▸ DESCRIPTION OF THE TASK
Give back the full set of entries exactly, keeping each line intact.

▸ Stored data
---+---
-- ==== Sys2Proof/WellFormed.lean ====
section
/-! DEFINITION. Which instructions the encodings of the spec can express. -/

namespace Sys2Proof

/-- The operands an encoding of the row can carry. Only MEAS.OTHER restricts its operands: it is the default row and
applies when neither of the two recognised codes matches (spec/30_encoding.md R53, R58). -/
def Instr.wellFormed (i : Instr) : Bool :=
  match i with
  | .reset => true
  | .nop => true
  | .cfg _ _ => true
  | .frame _ => true
  | .rsvd3 => true
  | .bypass => true
  | .perm => true
  | .xorseed => true
  | .rotr3 => true
  | .subkey => true
  | .chkmark => true
  | .chksum => true
  | .validate => true
  | .extract => true
  | .measTemp _ => true
  | .measCo2 _ => true
  | .measOther code _ => code != Machine.wired.codeTemp && code != Machine.wired.codeCo2

end Sys2Proof
end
---+---
▸ FINISHED EXERCISE
-- ==== Sys2Proof/WellFormed.lean ====
section
/-! DEFINITION. Which instructions the encodings of the spec can express. -/

namespace Sys2Proof

/-- The operands an encoding of the row can carry. Only MEAS.OTHER restricts its operands: it is the default row and
applies when neither of the two recognised codes matches (spec/30_encoding.md R53, R58). -/
def Instr.wellFormed (i : Instr) : Bool :=
  match i with
  | .reset => true
  | .nop => true
  | .cfg _ _ => true
  | .frame _ => true
  | .rsvd3 => true
  | .bypass => true
  | .perm => true
  | .xorseed => true
  | .rotr3 => true
  | .subkey => true
  | .chkmark => true
  | .chksum => true
  | .validate => true
  | .extract => true
  | .measTemp _ => true
  | .measCo2 _ => true
  | .measOther code _ => code != Machine.wired.codeTemp && code != Machine.wired.codeCo2

end Sys2Proof
end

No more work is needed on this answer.